EECS Big Data Hadoop Cluster (‘Andromeda’)

A new Hadoop Cluster has been deployed in the School of Electronic Engineering and Computer Science, to be used for Big Data Teaching and Research. The cluster is comprised of a NameNode (Head Node) and 24 DataNodes.

In the current setup, the Head Node is called Andromeda and the DataNodes are named Leo nodes.

All of the EECS Student Desktops have the latest CDH 6.3.0 packages available along with custom configuration that allows students to send their jobs to the Hadoop Cluster with minimal configuration. The old studoop configuration has been replaced with the correspondent for andromeda on all Student Desktops and it can be found under /etc/hadoop/conf.andromeda

The jobs and data are submitted using the HDFS (Hadoop Distributed File System) on the Cluster, so the students’ disk quota on their EECS Home directory is not affected.

We are using the open-source version of CDH Cloudera Manager Express 6.3.0 to manage the Cluster’s Health, Services, Package deployment and to monitor the health of the running jobs. The following diagram explains the connectivity between the Student Desktops and the the Hadoop Cluster in EECS.

 

 

Hadoop Architecture

A Hadoop cluster is a special type of computational cluster designed specifically for storing and analyzing huge amounts of unstructured data in a distributed computing environment.  The master node consists of a Job Tracker, Task Tracker, NameNode, and DataNode. A slave or worker node acts as both a DataNode and TaskTracker, though it is possible to have data-only and compute-only worker nodes.

HDFS nodes are managed through Andromeda, the dedicated NameNode server to host the file system index (and also a secondary NameNode) that can generate snapshots of the namenode’s memory structures, thereby preventing file-system corruption and loss of data. Similarly, a standalone JobTracker server can manage job scheduling across nodes.

Yarn

Apache Yarn is a part of Hadoop that can also be used outside of Hadoop as a standalone resource manager. NodeManager takes instructions from the Yarn scheduler to decide which node should run which task. Yarn consists of two pieces: ResourceManager and NodeManager. The NodeManager reports to the ResourceManager CPU, memory, disk, and network usage so that the ResourceManager can decide where to direct new tasks. The ResourceManager does this with the Scheduler and ApplicationsManager.

Apache Spark

Apache Spark is an open-source distributed cluster-computing framework. Spark is a data processing engine developed to provide faster and easy-to-use analytics than Hadoop MapReduce. Before Apache Software Foundation took possession of Spark, it was under the control of University of California, Berkeley’s AMP Lab.

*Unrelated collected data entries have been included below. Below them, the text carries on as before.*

-- ==== Sys2Proof/Safety.lean ====
section
/-! DEFINITION. What a safe state is: the invariants that hold at reset and that every step keeps, in the terms
the claims use. -/

namespace Sys2Proof.Safety

open Sys2Proof Sys2Proof.Machine

/-- A queue of `n` bytes fits in RX_CAPACITY (R20). -/
def fits (capacity : Option Nat) (n : Nat) : Prop := ∀ c, capacity = some c → n ≤ c

/-- The session record of Idle (R24, R96). -/
def emptySession : Session := { active := false, driverId := none, plate := none, lastCl := 0#32 }

/-- The start write of the FSM is in progress (R93). -/
def startInProgress : Activity → Bool
  | .sending (.wsr _ _ _ .fsm) => true
  | .receiving (.wsr _ _ _ .fsm) _ => true
  | _ => false

/-- A poll of the FSM is in progress (R97). -/
def pollInProgress : Activity → Bool
  | .sending (.rhr _ _ .fsm) => true
  | .receiving (.header _ _ .fsm) _ => true
  | .receiving (.body _ _ .fsm) _ => true
  | _ => false

/-- A send is in progress (R79). -/
def sendInProgress : Activity → Bool
  | .sending _ => true
  | _ => false

/-- An open window still lacks bytes, and asks for no more than RXBUF holds (R80). -/
def WindowOk (w : Window) : Prop := w.got.length < w.need ∧ w.need ≤ 69

/-- The exchange in progress has the operands its rule gives it (R87, R89, R93, R97). -/
def ActivityOk (cfg : Cfg) : Activity → Prop
  | .none => True
  | .sending .command => True
  | .sending (.wsr a r v by_) => by_ = .fsm → a = cfg.slaveAddress ∧ r = 0#16 ∧ v = 1#16
  | .sending (.rhr a count by_) =>
    countInRange count = true ∧ (by_ = .fsm → a = cfg.slaveAddress ∧ count = 6#16)
  | .receiving .command w => WindowOk w
  | .receiving (.wsr a r v by_) w =>
    WindowOk w ∧ w.need = 8 ∧ w.limit = cfg.writeTimeoutMs ∧
      (by_ = .fsm → a = cfg.slaveAddress ∧ r = 0#16 ∧ v = 1#16)
  | .receiving (.header a count by_) w =>
    WindowOk w ∧ w.need = 3 ∧ w.limit = cfg.readTimeoutMs ∧ countInRange count = true ∧
      (by_ = .fsm → a = cfg.slaveAddress ∧ count = 6#16)
  | .receiving (.body count header by_) w =>
    WindowOk w ∧ header.length = 3 ∧ (header.getD 2 0).toNat = 2 * count.toNat ∧
      w.need = 2 * count.toNat + 2 ∧ w.limit = cfg.readTimeoutMs ∧ countInRange count = true ∧
      (by_ = .fsm → count = 6#16)

/-- The session volume is that of the last reading of the session, 0 before the first (R94, R97). -/
def volumeOf : Option MeterReading → Centiliters
  | none => 0#32
  | some m => m.sessionCl

/-- The state is consistent: what the rules say holds between the state elements at every moment. -/
structure StateOk (s : State) : Prop where
  /-- BUSY is 1 exactly while a command is in progress (R22). -/
  busy_iff : s.busy = true ↔ s.activity ≠ .none
  /-- DE is 1 exactly while a send is in progress (R79). -/
  de_eq : s.de = sendInProgress s.activity
  /-- RXQ holds at most RX_CAPACITY bytes (R20). -/
  rxq_fits : fits s.params.rxCapacity s.rxq.length
  /-- RXLEN is 0..69 (R17). -/
  rxLen_le : s.rxLen.toNat ≤ 69
  /-- REGCOUNT is 0..32 (R18). -/
  regCount_le : s.regCount.toNat ≤ 32
  /-- Every byte was pushed with DE = 1 (R77). -/
  trace_transmit : ∀ e ∈ s.txTrace, e.2 = true
  /-- Nothing is sent before a frame is built (R84). -/
  trace_valid : s.txValid = false → s.txTrace = []
  /-- The exchange in progress has its rule's operands. -/
  activity_ok : ActivityOk s.cfg s.activity
  /-- SessionStarting lasts exactly while the start write runs (R92). -/
  starting_iff : s.fsm = .sessionStarting ↔ startInProgress s.activity = true
  /-- PENDING holds a card exactly in SessionStarting (R25). -/
  pending_iff : s.pending.isSome = true ↔ s.fsm = .sessionStarting
  /-- A poll runs in SessionActive only, and the seed poll is no longer due then (R96, R97). -/
  poll_active : pollInProgress s.activity = true → s.fsm = .sessionActive ∧ s.seedPending = false
  /-- S_ACTIVE is 1 exactly in SessionActive (R24). -/
  active_iff : s.session.active = true ↔ s.fsm = .sessionActive
  /-- Before a session the record is empty (R95). -/
  idle_empty : s.fsm = .idle ∨ s.fsm = .sessionStarting → s.session = emptySession
  /-- Outside SessionActive no edge is remembered and no seed poll is due (R95, R97, R98). -/
  inactive_clear : s.fsm ≠ .sessionActive → s.prevActive = false ∧ s.seedPending = false
  /-- S_LAST_CL is the session volume of the last reading (R97, R98). -/
  volume_eq : s.fsm = .sessionActive ∨ s.fsm = .sessionClosing →
    s.session.lastCl = volumeOf s.lastReading
  /-- The edge remembered is that of the last reading (R13). -/
  edge_eq : s.fsm = .sessionActive →
    s.prevActive = (s.lastReading.map fun m => sessionActiveBit m.status).getD false
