-- ==== Sys2Proof/Laws/Decode.lean ====
section
/-! SUPPORT. What the decoders can answer. -/

namespace Sys2Proof

open Sys2Proof.Machine

theorem ifReservedZero_ok {k : Nat} {w : BitVec 64} {i j : Instr} (h : ifReservedZero k w i = .ok j) :
    j = i ∧ reservedZero k w = true := by
  unfold ifReservedZero at h
  split at h
  · injection h with h; exact ⟨h.symm, ‹_›⟩
  · cases h

theorem checkReceive_ok {n : Byte} {t : Ms} {j : Instr} (h : checkReceive n t = .ok j) :
    j = .receive n t ∧ 1 ≤ n.toNat ∧ n.toNat ≤ 69 := by
  unfold checkReceive at h
  split at h
  · injection h with h; exact ⟨h.symm, ‹_›⟩
  · cases h

/-- Everything the command decoder answers, with the opcode and the reserved bits that it has checked. -/
theorem decodeCommand_ok {c : Command} {i : Instr} (h : decodeCommand c = .ok i) :
    (opcode c.word = 0x01#8 ∧ reservedZero 8 c.word = true ∧ i = .crcInit) ∨
    (opcode c.word = 0x02#8 ∧ reservedZero 16 c.word = true ∧ i = .crcByte (fieldByte c.word)) ∨
    (opcode c.word = 0x10#8 ∧ reservedZero 48 c.word = true ∧
      i = .buildWrite (fieldByte c.word) (fieldLow c.word) (fieldHigh c.word)) ∨
    (opcode c.word = 0x11#8 ∧ reservedZero 48 c.word = true ∧
      i = .buildRead (fieldByte c.word) (fieldLow c.word) (fieldHigh c.word)) ∨
    (opcode c.word = 0x20#8 ∧ reservedZero 8 c.word = true ∧ i = .send) ∨
    (opcode c.word = 0x21#8 ∧ reservedZero 48 c.word = true ∧
      i = .receive (fieldByte c.word) (fieldTime c.word) ∧
      1 ≤ (fieldByte c.word).toNat ∧ (fieldByte c.word).toNat ≤ 69) ∨
    (opcode c.word = 0x30#8 ∧ reservedZero 48 c.word = true ∧
      i = .wsr (fieldByte c.word) (fieldLow c.word) (fieldHigh c.word)) ∨
    (opcode c.word = 0x31#8 ∧ reservedZero 48 c.word = true ∧
      i = .rhr (fieldByte c.word) (fieldLow c.word) (fieldHigh c.word)) ∨
    (opcode c.word = 0x40#8 ∧ reservedZero 8 c.word = true ∧ i = .evCard c.id c.lookup) ∨
    (opcode c.word = 0x41#8 ∧ reservedZero 8 c.word = true ∧ i = .evTick) := by
  unfold decodeCommand at h
  dsimp only at h
  split at h
  · obtain ⟨rfl, hr⟩ := ifReservedZero_ok h; simp_all
  split at h
  · obtain ⟨rfl, hr⟩ := ifReservedZero_ok h; simp_all
  split at h
  · obtain ⟨rfl, hr⟩ := ifReservedZero_ok h; simp_all
  split at h
  · obtain ⟨rfl, hr⟩ := ifReservedZero_ok h; simp_all
  split at h
  · obtain ⟨rfl, hr⟩ := ifReservedZero_ok h; simp_all
  split at h
  · split at h
    · obtain ⟨rfl, hr⟩ := checkReceive_ok h; simp_all
    · cases h
  split at h
  · obtain ⟨rfl, hr⟩ := ifReservedZero_ok h; simp_all
  split at h
  · obtain ⟨rfl, hr⟩ := ifReservedZero_ok h; simp_all
  split at h
  · obtain ⟨rfl, hr⟩ := ifReservedZero_ok h; simp_all
  split at h
  · obtain ⟨rfl, hr⟩ := ifReservedZero_ok h; simp_all
  cases h

/-- A frame the line delivers is a write response or a read response. -/
theorem decodeInbound_ok {b : List Byte} {i : Instr} (h : decodeInbound b = .ok i) :
    (∃ a r v crc, i = .wrsp a r v crc) ∨ ∃ a data crc, i = .rrsp a data crc := by
  unfold decodeInbound at h
  split at h
  · split at h
    · unfold decodeWriteResponse at h
      split at h
      · injection h with h; exact .inl ⟨_, _, _, _, h.symm⟩
      · cases h
    · split at h
      · unfold decodeReadResponse at h
        split at h
        · split at h
          · injection h with h; exact .inr ⟨_, _, _, h.symm⟩
          · cases h
        · cases h
      · cases h
  · cases h

end Sys2Proof
end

Hadoop distributed file system (HDFS)

The Hadoop distributed file system (HDFS) is a distributed, scalable, and portable file system written in Java for the Hadoop framework.

A Hadoop is divided into HDFS and MapReduce. HDFS is used for storing the data and MapReduce is used for the Processing the Data. HDFS has five services as follows:

  1. Name Node
  2. Secondary Name Node
  3. Job tracker
  4. Data Node
  5. Task Tracker

Top three are Master Services/Daemons/Nodes and bottom two are Slave Services. Master Services can communicate with each other and in the same way Slave services can communicate with each other. Name Node is a master node and Data node is its corresponding Slave node and can talk with each other.

Name Node: HDFS consists of only one Name Node we call it as Master Node which can track the files, manage the file system and has the meta data and the whole data in it. To be particular Name node contains the details of the No. of blocks, Locations at what data node the data is stored and where the replications are stored and other details. As we have only one Name Node we call it as Single Point Failure. It has Direct connect with the client.

Data Node: A Data Node stores data in it as the blocks. This is also known as the slave node and it stores the actual data into HDFS which is responsible for the client to read and write. These are slave daemons. Every Data node sends a Heartbeat message to the Name node every 3 seconds and conveys that it is alive. In this way when Name Node does not receive a heartbeat from a data node for 2 minutes, it will take that data node as dead and starts the process of block replications on some other Data node.

Secondary Name Node: This is only to take care of the checkpoints of the file system metadata which is in the Name Node. This is also known as the checkpoint Node. It is helper Node for the Name Node.

Job Tracker: Basically Job Tracker will be useful in the Processing the data. Job Tracker receives the requests for Map Reduce execution from the client. Job tracker talks to the Name node to know about the location of the data like Job Tracker will request the Name Node for the processing the data. Name node in response gives the Meta data to job tracker.

Task Tracker: It is the Slave Node for the Job Tracker and it will take the task from the Job Tracker. And also it receives code from the Job Tracker. Task Tracker will take the code and apply on the file. The process of applying that code on the file is known as Mapper.

HDFS stores large files (typically in the range of gigabytes to terabytes) across multiple machines. It achieves reliability by replicating the data across multiple hosts, and hence theoretically does not require redundant array of independent disks (RAID) storage on hosts (but to increase input-output (I/O) performance some RAID configurations are still useful). With the default replication value, 3, data is stored on three nodes: two on the same rack, and one on a different rack. Data nodes can talk to each other to rebalance data, to move copies around, and to keep the replication of data high. HDFS is not fully POSIX-compliant, because the requirements for a POSIX file-system differ from the target goals of a Hadoop application.